→ EXTRACTED RECORDS:
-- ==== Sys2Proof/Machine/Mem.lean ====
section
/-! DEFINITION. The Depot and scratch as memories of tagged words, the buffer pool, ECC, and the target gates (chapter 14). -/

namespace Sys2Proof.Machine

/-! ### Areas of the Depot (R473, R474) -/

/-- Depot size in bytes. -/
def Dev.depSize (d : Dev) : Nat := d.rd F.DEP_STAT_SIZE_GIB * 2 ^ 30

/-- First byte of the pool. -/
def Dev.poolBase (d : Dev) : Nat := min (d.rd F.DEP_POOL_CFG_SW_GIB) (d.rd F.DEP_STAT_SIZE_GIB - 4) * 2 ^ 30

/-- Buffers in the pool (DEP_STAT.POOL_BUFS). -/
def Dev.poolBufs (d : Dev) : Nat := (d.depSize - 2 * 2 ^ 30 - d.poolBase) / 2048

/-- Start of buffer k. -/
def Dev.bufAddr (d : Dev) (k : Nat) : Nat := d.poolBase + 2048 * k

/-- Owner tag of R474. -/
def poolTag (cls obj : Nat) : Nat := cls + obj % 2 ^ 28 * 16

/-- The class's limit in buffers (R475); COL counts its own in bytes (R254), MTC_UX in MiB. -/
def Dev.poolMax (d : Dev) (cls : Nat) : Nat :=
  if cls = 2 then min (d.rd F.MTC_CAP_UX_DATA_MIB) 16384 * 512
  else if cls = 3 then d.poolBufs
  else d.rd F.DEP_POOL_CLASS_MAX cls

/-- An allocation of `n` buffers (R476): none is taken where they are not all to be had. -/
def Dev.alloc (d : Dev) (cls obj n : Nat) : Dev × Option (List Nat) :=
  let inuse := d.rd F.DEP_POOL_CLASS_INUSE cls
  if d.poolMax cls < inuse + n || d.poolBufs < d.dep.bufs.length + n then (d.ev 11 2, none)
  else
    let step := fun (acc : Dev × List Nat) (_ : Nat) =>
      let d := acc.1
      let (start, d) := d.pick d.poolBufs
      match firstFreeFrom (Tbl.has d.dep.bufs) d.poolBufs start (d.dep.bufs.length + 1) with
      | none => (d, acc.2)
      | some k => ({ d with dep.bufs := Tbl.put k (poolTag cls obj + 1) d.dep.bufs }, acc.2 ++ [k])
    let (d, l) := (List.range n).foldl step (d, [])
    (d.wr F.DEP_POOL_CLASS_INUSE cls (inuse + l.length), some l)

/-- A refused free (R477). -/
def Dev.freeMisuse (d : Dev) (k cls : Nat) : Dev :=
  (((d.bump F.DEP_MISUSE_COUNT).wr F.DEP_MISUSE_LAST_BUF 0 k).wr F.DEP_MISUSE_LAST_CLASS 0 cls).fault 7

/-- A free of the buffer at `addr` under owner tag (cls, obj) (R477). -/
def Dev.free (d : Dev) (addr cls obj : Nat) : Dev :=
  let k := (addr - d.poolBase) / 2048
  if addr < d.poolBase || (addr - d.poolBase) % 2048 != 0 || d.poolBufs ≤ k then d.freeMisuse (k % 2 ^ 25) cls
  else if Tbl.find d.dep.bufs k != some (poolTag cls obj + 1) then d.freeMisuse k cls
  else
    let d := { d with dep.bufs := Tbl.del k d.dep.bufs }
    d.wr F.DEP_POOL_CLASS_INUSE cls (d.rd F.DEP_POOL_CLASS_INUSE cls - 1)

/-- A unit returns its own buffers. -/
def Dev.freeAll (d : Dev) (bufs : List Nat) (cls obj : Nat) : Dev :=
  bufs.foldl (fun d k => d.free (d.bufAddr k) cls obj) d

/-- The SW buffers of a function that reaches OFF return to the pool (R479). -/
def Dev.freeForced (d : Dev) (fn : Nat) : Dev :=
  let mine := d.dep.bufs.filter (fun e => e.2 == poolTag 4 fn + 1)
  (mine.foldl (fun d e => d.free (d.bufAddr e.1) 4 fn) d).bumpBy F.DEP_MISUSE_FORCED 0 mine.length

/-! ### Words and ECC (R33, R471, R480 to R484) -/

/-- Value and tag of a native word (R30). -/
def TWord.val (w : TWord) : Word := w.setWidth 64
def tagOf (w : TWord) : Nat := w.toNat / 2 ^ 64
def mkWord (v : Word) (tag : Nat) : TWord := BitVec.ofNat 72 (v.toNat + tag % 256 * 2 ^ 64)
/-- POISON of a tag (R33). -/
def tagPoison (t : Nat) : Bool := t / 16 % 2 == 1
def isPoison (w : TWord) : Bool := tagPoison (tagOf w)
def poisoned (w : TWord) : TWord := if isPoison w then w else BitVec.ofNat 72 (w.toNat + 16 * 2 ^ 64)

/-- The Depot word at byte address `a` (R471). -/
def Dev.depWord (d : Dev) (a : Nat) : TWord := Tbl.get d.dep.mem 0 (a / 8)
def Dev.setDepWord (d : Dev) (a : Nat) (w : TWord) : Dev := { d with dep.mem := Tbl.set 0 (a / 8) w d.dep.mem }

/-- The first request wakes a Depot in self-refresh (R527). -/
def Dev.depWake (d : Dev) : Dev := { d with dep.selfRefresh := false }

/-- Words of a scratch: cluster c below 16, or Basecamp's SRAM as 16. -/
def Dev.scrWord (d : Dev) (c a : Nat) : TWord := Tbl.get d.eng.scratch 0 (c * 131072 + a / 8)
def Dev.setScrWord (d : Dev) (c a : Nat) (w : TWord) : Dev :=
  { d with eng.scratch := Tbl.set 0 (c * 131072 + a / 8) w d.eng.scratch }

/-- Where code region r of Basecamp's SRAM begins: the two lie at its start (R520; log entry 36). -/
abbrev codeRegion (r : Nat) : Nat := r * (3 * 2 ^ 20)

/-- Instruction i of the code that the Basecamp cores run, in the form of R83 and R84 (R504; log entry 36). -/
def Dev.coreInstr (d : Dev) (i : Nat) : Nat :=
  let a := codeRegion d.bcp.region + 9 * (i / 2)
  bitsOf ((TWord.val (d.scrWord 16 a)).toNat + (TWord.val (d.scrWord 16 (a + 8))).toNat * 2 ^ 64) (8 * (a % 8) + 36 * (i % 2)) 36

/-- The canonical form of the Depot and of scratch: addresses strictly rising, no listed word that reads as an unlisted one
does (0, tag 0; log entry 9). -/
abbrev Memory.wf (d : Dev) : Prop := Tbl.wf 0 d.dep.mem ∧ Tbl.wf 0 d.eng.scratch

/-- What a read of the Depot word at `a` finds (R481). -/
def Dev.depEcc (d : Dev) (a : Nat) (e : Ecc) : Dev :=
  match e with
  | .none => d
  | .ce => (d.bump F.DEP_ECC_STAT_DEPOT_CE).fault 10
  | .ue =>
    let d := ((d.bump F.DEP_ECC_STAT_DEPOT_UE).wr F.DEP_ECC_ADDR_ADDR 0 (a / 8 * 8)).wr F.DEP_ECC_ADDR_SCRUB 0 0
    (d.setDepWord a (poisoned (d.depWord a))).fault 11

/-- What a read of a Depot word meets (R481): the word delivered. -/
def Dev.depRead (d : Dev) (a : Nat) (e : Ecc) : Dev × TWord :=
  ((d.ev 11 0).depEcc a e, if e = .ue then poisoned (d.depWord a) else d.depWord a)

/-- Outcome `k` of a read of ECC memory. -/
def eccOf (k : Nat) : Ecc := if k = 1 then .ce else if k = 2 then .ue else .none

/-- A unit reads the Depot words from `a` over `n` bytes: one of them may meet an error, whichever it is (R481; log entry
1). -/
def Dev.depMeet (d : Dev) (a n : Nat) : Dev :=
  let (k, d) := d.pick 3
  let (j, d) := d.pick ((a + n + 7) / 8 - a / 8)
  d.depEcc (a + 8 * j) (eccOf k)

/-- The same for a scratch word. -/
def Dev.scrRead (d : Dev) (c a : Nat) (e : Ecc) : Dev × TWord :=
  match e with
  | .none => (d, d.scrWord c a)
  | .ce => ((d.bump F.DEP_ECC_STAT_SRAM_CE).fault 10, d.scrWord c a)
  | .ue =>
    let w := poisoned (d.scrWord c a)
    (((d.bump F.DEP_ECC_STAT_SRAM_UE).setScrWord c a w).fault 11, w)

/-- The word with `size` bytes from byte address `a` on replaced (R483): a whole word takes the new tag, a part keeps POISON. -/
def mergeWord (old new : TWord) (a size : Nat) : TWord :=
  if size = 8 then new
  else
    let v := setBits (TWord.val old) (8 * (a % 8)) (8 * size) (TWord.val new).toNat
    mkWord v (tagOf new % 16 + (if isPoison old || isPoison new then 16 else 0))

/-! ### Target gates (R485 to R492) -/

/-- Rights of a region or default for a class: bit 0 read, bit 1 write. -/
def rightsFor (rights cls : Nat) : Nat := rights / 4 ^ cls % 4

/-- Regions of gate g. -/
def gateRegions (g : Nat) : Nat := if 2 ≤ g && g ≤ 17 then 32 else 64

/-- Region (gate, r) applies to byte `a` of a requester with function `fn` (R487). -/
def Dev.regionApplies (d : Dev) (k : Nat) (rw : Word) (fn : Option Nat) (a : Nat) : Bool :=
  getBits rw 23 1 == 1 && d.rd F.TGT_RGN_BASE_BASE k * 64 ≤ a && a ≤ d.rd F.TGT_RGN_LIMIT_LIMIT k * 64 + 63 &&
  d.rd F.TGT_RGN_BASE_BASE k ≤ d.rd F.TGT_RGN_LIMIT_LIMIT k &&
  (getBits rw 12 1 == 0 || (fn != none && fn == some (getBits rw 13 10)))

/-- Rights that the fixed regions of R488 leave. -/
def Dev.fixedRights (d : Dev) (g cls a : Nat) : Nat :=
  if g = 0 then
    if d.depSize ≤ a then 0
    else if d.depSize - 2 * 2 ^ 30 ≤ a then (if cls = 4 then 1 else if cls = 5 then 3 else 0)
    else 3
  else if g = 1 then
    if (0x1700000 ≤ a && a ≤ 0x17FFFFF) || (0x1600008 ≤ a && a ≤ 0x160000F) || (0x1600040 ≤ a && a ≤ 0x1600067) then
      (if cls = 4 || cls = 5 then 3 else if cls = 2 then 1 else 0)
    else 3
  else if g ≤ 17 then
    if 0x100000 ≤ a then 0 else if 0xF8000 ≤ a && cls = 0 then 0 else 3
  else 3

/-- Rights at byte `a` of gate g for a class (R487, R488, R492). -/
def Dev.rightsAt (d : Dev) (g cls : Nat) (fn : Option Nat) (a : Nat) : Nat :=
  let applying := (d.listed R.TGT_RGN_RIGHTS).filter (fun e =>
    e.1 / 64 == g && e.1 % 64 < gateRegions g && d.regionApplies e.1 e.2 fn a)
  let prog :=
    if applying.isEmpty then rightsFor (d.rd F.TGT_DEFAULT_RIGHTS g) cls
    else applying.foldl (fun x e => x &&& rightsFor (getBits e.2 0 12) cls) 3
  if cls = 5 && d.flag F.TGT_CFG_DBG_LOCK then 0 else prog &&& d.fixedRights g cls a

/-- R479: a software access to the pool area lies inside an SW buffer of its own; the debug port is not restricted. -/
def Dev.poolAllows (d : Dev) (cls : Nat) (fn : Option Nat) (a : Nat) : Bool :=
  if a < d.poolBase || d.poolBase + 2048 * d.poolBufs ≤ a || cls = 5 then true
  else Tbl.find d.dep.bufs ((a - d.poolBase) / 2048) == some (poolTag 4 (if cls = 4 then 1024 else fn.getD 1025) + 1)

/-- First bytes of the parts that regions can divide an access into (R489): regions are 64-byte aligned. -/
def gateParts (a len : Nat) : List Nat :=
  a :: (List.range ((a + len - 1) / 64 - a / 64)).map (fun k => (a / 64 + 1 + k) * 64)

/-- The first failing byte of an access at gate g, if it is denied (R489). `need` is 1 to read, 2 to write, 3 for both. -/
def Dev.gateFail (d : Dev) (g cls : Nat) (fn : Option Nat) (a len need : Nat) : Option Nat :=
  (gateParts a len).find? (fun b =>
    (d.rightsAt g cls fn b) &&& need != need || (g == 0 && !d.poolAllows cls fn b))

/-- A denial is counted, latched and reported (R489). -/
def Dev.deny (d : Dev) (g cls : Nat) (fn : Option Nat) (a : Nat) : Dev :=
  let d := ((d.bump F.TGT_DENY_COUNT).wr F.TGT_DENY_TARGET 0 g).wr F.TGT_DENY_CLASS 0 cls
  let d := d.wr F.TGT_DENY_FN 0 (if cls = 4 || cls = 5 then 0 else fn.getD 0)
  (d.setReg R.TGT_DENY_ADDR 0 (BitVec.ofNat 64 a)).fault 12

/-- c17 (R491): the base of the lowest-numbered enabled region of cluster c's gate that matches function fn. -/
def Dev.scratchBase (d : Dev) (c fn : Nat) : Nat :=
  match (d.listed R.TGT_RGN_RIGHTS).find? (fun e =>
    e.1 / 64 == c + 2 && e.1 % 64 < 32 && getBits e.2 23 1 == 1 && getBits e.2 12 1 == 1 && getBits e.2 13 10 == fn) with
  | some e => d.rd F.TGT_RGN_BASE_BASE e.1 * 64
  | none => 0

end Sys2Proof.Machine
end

→ WORK TO BE COMPLETED:
Which lines run from the one holding "((d.ev 11 0).depEcc" through the one holding "d.depEcc (a + 8 * j) (eccOf k)" in the records above? Repeat them exactly, both included, and nothing more.

→ ANSWER BOX:
  ((d.ev 11 0).depEcc a e, if e = .ue then poisoned (d.depWord a) else d.depWord a)

/-- Outcome `k` of a read of ECC memory. -/
def eccOf (k : Nat) : Ecc := if k = 1 then .ce else if k = 2 then .ue else .none

/-- A unit reads the Depot words from `a` over `n` bytes: one of them may meet an error, whichever it is (R481; log entry
1). -/
def Dev.depMeet (d : Dev) (a n : Nat) : Dev :=
  let (k, d) := d.pick 3
  let (j, d) := d.pick ((a + n + 7) / 8 - a / 8)
  d.depEcc (a + 8 * j) (eccOf k)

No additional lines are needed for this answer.